# WHAT YOU NEED TO DO
Instruction for the data below: set down exactly the lines from the line with "handle's range. -/" to the line with "the claim. -/", inclusive, and no others.
PROVIDED DATA below:
-- ==== Sys2Proof/Machine/Engine.lean ====
section
/-!
DEFINITION. Class 6: copies (spec/16 R366 to R369, spec/06 R156, R157), windows (R158 to R160, R370, R371), circular buffers
(R162, R163, R372), queue engines (R373 to R375), expert counters (R377) and ranges (R378), with the steps COPY_COMPLETE,
WINDOW_FILL_END and JOB_COMPLETE.
-/
namespace Sys2Proof.Machine

/-! ## A fault that comes with an answer -/

/-- A split that waits for an answer faults at its instruction: its threads stand there again, without effect, and the trap
is taken at the hand's next grant, or fails the hand (R189, R197). While another trap is pending or in its handler, the split waits
with it (log 94). -/
def State.trapParked (s : State) (k : Nat) (t : TrapInfo) : State :=
  let s := s.reload k
  let h := s.hand k
  if (t.split &&& h.trapMode) != 0 || !h.trapRegs.xvec.getLsbD 0 then s.killGang k t.code (some t.pc) false
  else
    (s.updHand k (fun h =>
      Hand.wakeUp { h with
        pc := (List.range 32).map (fun n => if t.split.has n then t.pc else h.pc.getD n 0),
        lc := h.lc.map (fun l => if l.end_ == t.pc then { l with edge := l.edge &&& ~~~t.split } else l),
        parks := h.parks.filter (fun p => (p.1 &&& t.split) == 0) ++ (if h.trapBusy then [(t.split, .trap)] else []),
        pendTrap := if h.trapBusy then h.pendTrap else some t,
        laterTraps := if h.trapBusy then h.laterTraps ++ [t] else h.laterTraps })).patchCtx h

/-- A hand-level result with a fixed value that is still to return; the number of the result is the hand's `nextId`. -/
def State.answer (s : State) (i : SplitIssue) (act : Lanes) (dst : List OutDst) (joins : List View) : State :=
  let id := (s.hand i.hand).nextId
  (s.addOutst i.hand act .value dst 0 0).updOutst i.hand id (fun o =>
    { o with joins := i.lanes.list.foldr (fun t acc => joins.map (fun v => (t, v)) ++ acc) [] })

/-! ## Circular buffers (R162, R163) -/

/-- Replace bits of a number. -/
def setBits (n lo width x : Nat) : Nat := n - bits n lo width * 2 ^ lo + x % 2 ^ width * 2 ^ lo

/-- The control block that a `cbd` names, for a core's cluster; none when VALID is 0 or the address is not 128-byte aligned or
breaks R145. -/
def cbdBlock (cluster : Nat) (v : DWord) : Option Nat :=
  if !v.getLsbD 32 || v.toNat % 128 != 0 then none else clusterLoc cluster (v.toNat % 2 ^ 32)

/-- Fields of a control block's image. -/
def cbSlotb (n : Nat) : Nat := bits n 32 12
def cbFeed (n : Nat) : Bool := bits n 44 1 == 1
def cbSlots (n : Nat) : Nat := bits n 48 8
def cbPI (n : Nat) : Nat := bits n 64 8
def cbWI (n : Nat) : Nat := bits n 72 8
def cbCI (n : Nat) : Nat := bits n 80 8
def cbRI (n : Nat) : Nat := bits n 88 8
def cbState (n i : Nat) : Nat := bits n (128 + 3 * i) 3
def cbSet (n i st : Nat) : Nat := setBits n (128 + 3 * i) 3 st
/-- Advance the index at a bit position. -/
def cbNext (n lo : Nat) : Nat := setBits n lo 8 ((bits n lo 8 + 1) % cbSlots n)
/-- The cluster address of a slot. -/
def cbAddr (n i : Nat) : Nat := (n % 2 ^ 32 + i * cbSlotb n * 256) % 2 ^ 32

/-- The header keeps its field limits, and every slot has a listed state. -/
def cbOk (n : Nat) : Bool :=
  1 ≤ cbSlotb n && cbSlotb n ≤ 2048 && bits n 45 3 == 0 && 1 ≤ cbSlots n && bits n 56 8 == 0 && bits n 96 32 == 0 &&
    bits n 893 131 == 0 && cbPI n < cbSlots n && cbWI n < cbSlots n && cbCI n < cbSlots n && cbRI n < cbSlots n &&
    (List.range (cbSlots n)).all (fun i => cbState n i ≤ 4)

/-- The image of a control block; none when it breaks its limits. -/
def State.cbRead (s : State) (block : Nat) : Option Nat :=
  let n := readN s.mem block 128
  if cbOk n then some n else none

/-- Write the words of an image that have changed. -/
def State.cbWrite (s : State) (block old new : Nat) : State :=
  (List.range 16).foldl (fun s i =>
    if bits old (64 * i) 64 = bits new (64 * i) 64 then s
    else s.putWord (block + 8 * i) 0xFF (BitVec.ofNat 64 (bits new (64 * i) 64)) [] 0 Party.nobody) s

/-- What an action on a buffer answers: a fault, a wait for a copy in flight, or a value with the view that it joins. -/
inductive CbOut where
  | fault
  | wait
  | value (s : State) (v : DWord) (view : View)

/-- EMPTY (R372). -/
def cbEmpty : DWord := 0xFFFFFFFF

/-- `cbtake.full` reaches a block. -/
def State.takeFull (s : State) (block : Nat) : CbOut :=
  match s.cbRead block with
  | none => .fault
  | some n =>
    let i := cbCI n
    match cbState n i with
    | 3 =>
      let view := ((s.slotViews.find? (fun x => x.block = block && x.slot == i)).map SlotView.view).getD []
      let s := { s with slotViews := s.slotViews.filter (fun x => !(x.block = block && x.slot == i)) }
      .value (s.cbWrite block n (cbNext (cbSet n i 4) 80)) (BitVec.ofNat 64 (cbAddr n i)) view
    | 2 => .wait
    | _ => .value s cbEmpty []

/-- `cbtake.free` reaches a block. -/
def State.takeFree (s : State) (block : Nat) : CbOut :=
  match s.cbRead block with
  | none => .fault
  | some n =>
    let i := cbPI n
    if !cbFeed n then .fault
    else if cbState n i = 0 then .value (s.cbWrite block n (cbNext (cbSet n i 1) 64)) (BitVec.ofNat 64 (cbAddr n i)) []
    else .value s cbEmpty []

/-- `cbgive.full` reaches a block, with the view of its split, which the slot keeps (R182). -/
def State.giveFull (s : State) (block : Nat) (view : View) : CbOut :=
  match s.cbRead block with
  | none => .fault
  | some n =>
    let i := cbWI n
    if !cbFeed n || cbState n i != 1 then .fault
    else
      let s := { s with slotViews := { block := block, slot := i, view := view } ::
        s.slotViews.filter (fun x => !(x.block = block && x.slot == i)) }
      .value (s.cbWrite block n (cbNext (cbSet n i 3) 72)) 0 []

/-- `cbgive.free` reaches a block. -/
def State.giveFree (s : State) (block : Nat) : CbOut :=
  match s.cbRead block with
  | none => .fault
  | some n =>
    let i := cbRI n
    if cbState n i ≠ 4 then .fault else .value (s.cbWrite block n (cbNext (cbSet n i 0) 88)) 0 []

/-- The parked `cbtake.full` of a block that arrived first: hand and result. -/
def State.firstTake (s : State) (block : Nat) : Option (Nat × Outst × DWord × DWord) :=
  let all := s.hands.foldr (fun h acc => (h.outst.filterMap (fun o => match o.work with
    | .cbTake b pc cbd a => if b = block && !o.returned then some (a, h.key, o, pc, cbd) else none
    | _ => none)) ++ acc) []
  (all.foldl (fun (best : Option (Nat × Nat × Outst × DWord × DWord)) x =>
    match best with
    | none => some x
    | some y => if x.1 < y.1 then some x else some y) none).map Prod.snd

/-- The answer of a block that breaks R163 has returned. -/
def State.cbFaulted (s : State) (k : Nat) (o : Outst) (pc cbd : DWord) : State :=
  (s.updHand k (fun h => { h with outst := h.outst.filter (fun x => x.id ≠ o.id) })).trapParked k
    { code := 0x1A, kind := 0, info := 0, pc := pc, val := cbd, mask := o.lanes, split := o.split }

/-- A copy has landed: the parked `cbtake.full`s act, in order of arrival (R163). -/
def State.serveTakes : Nat → State → Nat → State
  | 0, s, _ => s
  | fuel + 1, s, block =>
    match s.firstTake block with
    | none => s
    | some (k, o, pc, cbd) =>
      match s.takeFull block with
      | .wait => s
      | .fault =>
        State.serveTakes fuel (s.cbFaulted k o pc cbd) block
      | .value s v view =>
        let s := s.updOutst k o.id (fun o =>
          { o with joins := o.split.list.map (fun t => (t, view)),
                   dsts := o.dsts.map (fun d => { d with vals := (uniformDst d.dst 0 v).vals }) })
        State.serveTakes fuel (s.deliverResult k o.id) block

/-! ## Copies (R156, R157, R369) -/

/-- RESULT codes. -/
def cpOk : Nat := 0
def cpBadHandle : Nat := 1
def cpRange : Nat := 2
def cpProt : Nat := 3
def cpPoison : Nat := 4
def cpPeerDown : Nat := 5

def Copy.engine (c : Copy) : Nat × Nat := (c.core / 32, c.core % 4)
def Copy.held (c : Copy) : Bool := c.started && c.early.isNone && c.block.isSome && c.slot.isNone
def Copy.moving (c : Copy) : Bool := c.started && !c.held

def State.updCopy (s : State) (id : Nat) (f : Copy → Copy) : State := { s with copies := updWhere (fun c => c.id = id) f s.copies }

/-- Offsets of a copy's lines in its handle's range. -/
def Copy.lineOffs (c : Copy) : List Nat := (List.range c.lines).map (fun j => c.off + 64 * j)

/-- Request a copy's source lines that lie in a peer. -/
def State.fetchLines (s : State) (c : Copy) : State :=
  match s.handle? c.part c.handle with
  | some hd => if c.out || (s.hand c.fork.hand).pair = 2 then s else s.requestLines (c.core / 256) hd c.id c.lineOffs
  | none => s

/-- A copy reaches its buffer's control block: it ends, claims slot PI, or stays held (R163, R369). -/
def State.claim (s : State) (c : Copy) (block : Nat) : State :=
  let ends (r : Nat) : State := s.updCopy c.id (fun c => { c with early := some r })
  if cbSlotb (readN s.mem block 128) * 256 < 64 * c.lines then ends cpRange
  else match s.cbRead block with
  | none => ends cpProt
  | some n =>
    let i := cbPI n
    if cbFeed n then ends cpProt
    else if cbState n i ≠ 0 then s
    else match clusterLoc (c.core / 32) (cbAddr n i) with
      | none => ends cpProt
      | some loc =>
        ((s.cbWrite block n (cbNext (cbSet n i 2) 64)).updCopy c.id (fun c => { c with slot := some i, scratch := loc })).fetchLines c

/-- An engine starts a copy: the checks of R369, then the claim. -/
def State.startCopy (s : State) (c : Copy) : State :=
  let s := { s with copies := s.copies.filter (fun (x : Copy) => x.id ≠ c.id) ++ [{ c with started := true }] }
  let ends (r : Nat) : State := s.updCopy c.id (fun c => { c with early := some r })
  match s.handle? c.part c.handle with
  | none => ends cpBadHandle
  | some hd =>
    if (if c.out then !hd.wr else !hd.rd) then ends cpProt
    else if hd.len < c.off + 64 * c.lines then ends cpRange
    else match c.block with
      | some b => if s.copies.any (fun x => x.held && x.block == some b && x.id != c.id) then s else s.claim c b
      | none => s.fetchLines c

/-- Engines start the copies whose issuers' older stores have drained, each in issue order; held copies claim in the order in
which they reached their block; a held copy of a killed issuer is gone. -/
def State.kickCopies (s : State) : State :=
  let s := { s with copies := s.copies.filter (fun c => !(c.discarded && c.held)) }
  let s := s.copies.foldl (fun s c =>
    if c.held && !(s.copies.takeWhile (fun x => x.id ≠ c.id)).any (fun x => x.held && x.block == c.block) then
      match c.block with
      | some b => s.claim c b
      | none => s
    else s) s
  s.copies.foldl (fun s c =>
    if !c.started && s.forkReady c.fork &&
        !(s.copies.takeWhile (fun x => x.id ≠ c.id)).any (fun x => !x.started && x.engine = c.engine) then s.startCopy c
    else s) s

/-- An engine reads a line: its bytes, whether they are uncorrectable, and its view after. -/
def State.readLine (s : State) (v : View) (loc : Nat) (picks : List Nat) : List (BitVec 8) × Bool × View :=
  if vaultLoc 0 ≤ loc then (readCells s.vault (loc - vaultLoc 0) 64, false, v)
  else if spaceOf loc = .host ∧ s.hostLink.lost = true then ([], true, v)
  else
    let (bs, bad, v) := s.engRead v loc 64 picks
    (bs, !bad.isEmpty, v)

/-- An engine reads its next line, in increasing offset; its bytes then drain in any order. A line that fails ends the operation
with its result (R157). -/
def State.nextLine (s : State) (id die : Nat) (src dst : Nat → Option Nat) (p : Lines) (v : View) (picks : List Nat) : State × Lines × View :=
  match src p.read, dst p.read with
  | some a, some b =>
    if s.lineFails.contains (id, p.read) then (s, { p with result := some cpPeerDown }, v)
    else
      let (bs, bad, v') := s.readLine v a picks
      let s := (s.crossHome die a).hostRead a
      if bad then (s.logUE a, { p with result := some cpPoison }, v)
      else (s, { p with read := p.read + 1, wait := p.wait ++ chunksOf b bs }, v')
  | _, _ => (s, { p with result := some cpProt }, v)

/-- A write of a copy or fill drains. One that no port carries ends the operation at its line (R155). -/
def State.drainLine (s : State) (id : Nat) (party : Party) (p : Lines) (v : View) (k : Nat) : State × Lines × View :=
  match p.wait[k]? with
  | none => (s, p, v)
  | some c => match s.writeChunk party v c (.out id (p.read - p.wait.length)) with
    | some (s, v) => (s, { p with wait := p.wait.eraseIdx k }, v)
    | none => (s, { read := p.read - p.wait.length, wait := [], result := some cpPeerDown }, v)

/-- Every write of a copy or fill drains, in order. -/
def State.drainLines (id : Nat) (party : Party) : Nat → State × Lines × View → State × Lines × View
  | 0, x => x
  | fuel + 1, (s, p, v) => State.drainLines id party fuel (s.drainLine id party p v 0)

/-- The rest of the lines move, up to the first that fails. -/
def State.finishLines (id : Nat) (party : Party) (src dst : Nat → Option Nat) : Nat → State → Lines → View → List Nat → State × Lines × View
  | 0, s, p, v, _ => State.drainLines id party p.wait.length (s, p, v)
  | n + 1, s, p, v, picks =>
    if p.result.isSome then State.drainLines id party p.wait.length (s, p, v)
    else
      let (s, p, v) := s.nextLine id party.die src dst p v picks
      let (s, p, v) := State.drainLines id party p.wait.length (s, p, v)
      State.finishLines id party src dst n s p v (picks.drop 8)

/-- A line that an operation has sent to a peer has not been answered. -/
def State.outOpen (s : State) (id : Nat) : Bool :=
  s.reqs.any (fun r => match r.use with | .out e _ => e == id | _ => false)

/-- A part of an engine's work on lines: it reads its next line, once that has arrived, or one of its writes drains. A line goes to a peer
only when the peer has answered for the one before, since no byte after a failing line is written (R24, R157). -/
def State.lineStep (s : State) (id : Nat) (party : Party) (src dst : Nat → Option Nat) (count : Nat) (p : Lines) (v : View)
    (pick : Option Nat) (picks : List Nat) : State × Lines × View :=
  match pick with
  | some k => s.drainLine id party p v (if (p.wait.head?).any (fun c => spaceOf c.1 == .peer) then 0 else k)
  | none =>
    if p.result.isSome || count ≤ p.read || s.outOpen id || s.reqs.any (fun r => r.use == .line id p.read) then (s, p, v)
    else s.nextLine id party.die src dst p v picks

/-- Requests for a copy's or a fill's lines, or writes of them, that are still outstanding. -/
def State.linesOpen (s : State) (id : Nat) : Bool :=
  s.reqs.any (fun r => match r.use with | .line e _ | .out e _ => e == id | _ => false)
End of PROVIDED DATA.
# COMPLETED TASK
/-- Offsets of a copy's lines in its handle's range. -/
def Copy.lineOffs (c : Copy) : List Nat := (List.range c.lines).map (fun j => c.off + 64 * j)

/-- Request a copy's source lines that lie in a peer. -/
def State.fetchLines (s : State) (c : Copy) : State :=
  match s.handle? c.part c.handle with
  | some hd => if c.out || (s.hand c.fork.hand).pair = 2 then s else s.requestLines (c.core / 256) hd c.id c.lineOffs
  | none => s

/-- A copy reaches its buffer's control block: it ends, claims slot PI, or stays held (R163, R369). -/
def State.claim (s : State) (c : Copy) (block : Nat) : State :=
  let ends (r : Nat) : State := s.updCopy c.id (fun c => { c with early := some r })
  if cbSlotb (readN s.mem block 128) * 256 < 64 * c.lines then ends cpRange
  else match s.cbRead block with
  | none => ends cpProt
  | some n =>
    let i := cbPI n
    if cbFeed n then ends cpProt
    else if cbState n i ≠ 0 then s
    else match clusterLoc (c.core / 32) (cbAddr n i) with
      | none => ends cpProt
      | some loc =>
        ((s.cbWrite block n (cbNext (cbSet n i 2) 64)).updCopy c.id (fun c => { c with slot := some i, scratch := loc })).fetchLines c

/-- An engine starts a copy: the checks of R369, then the claim. -/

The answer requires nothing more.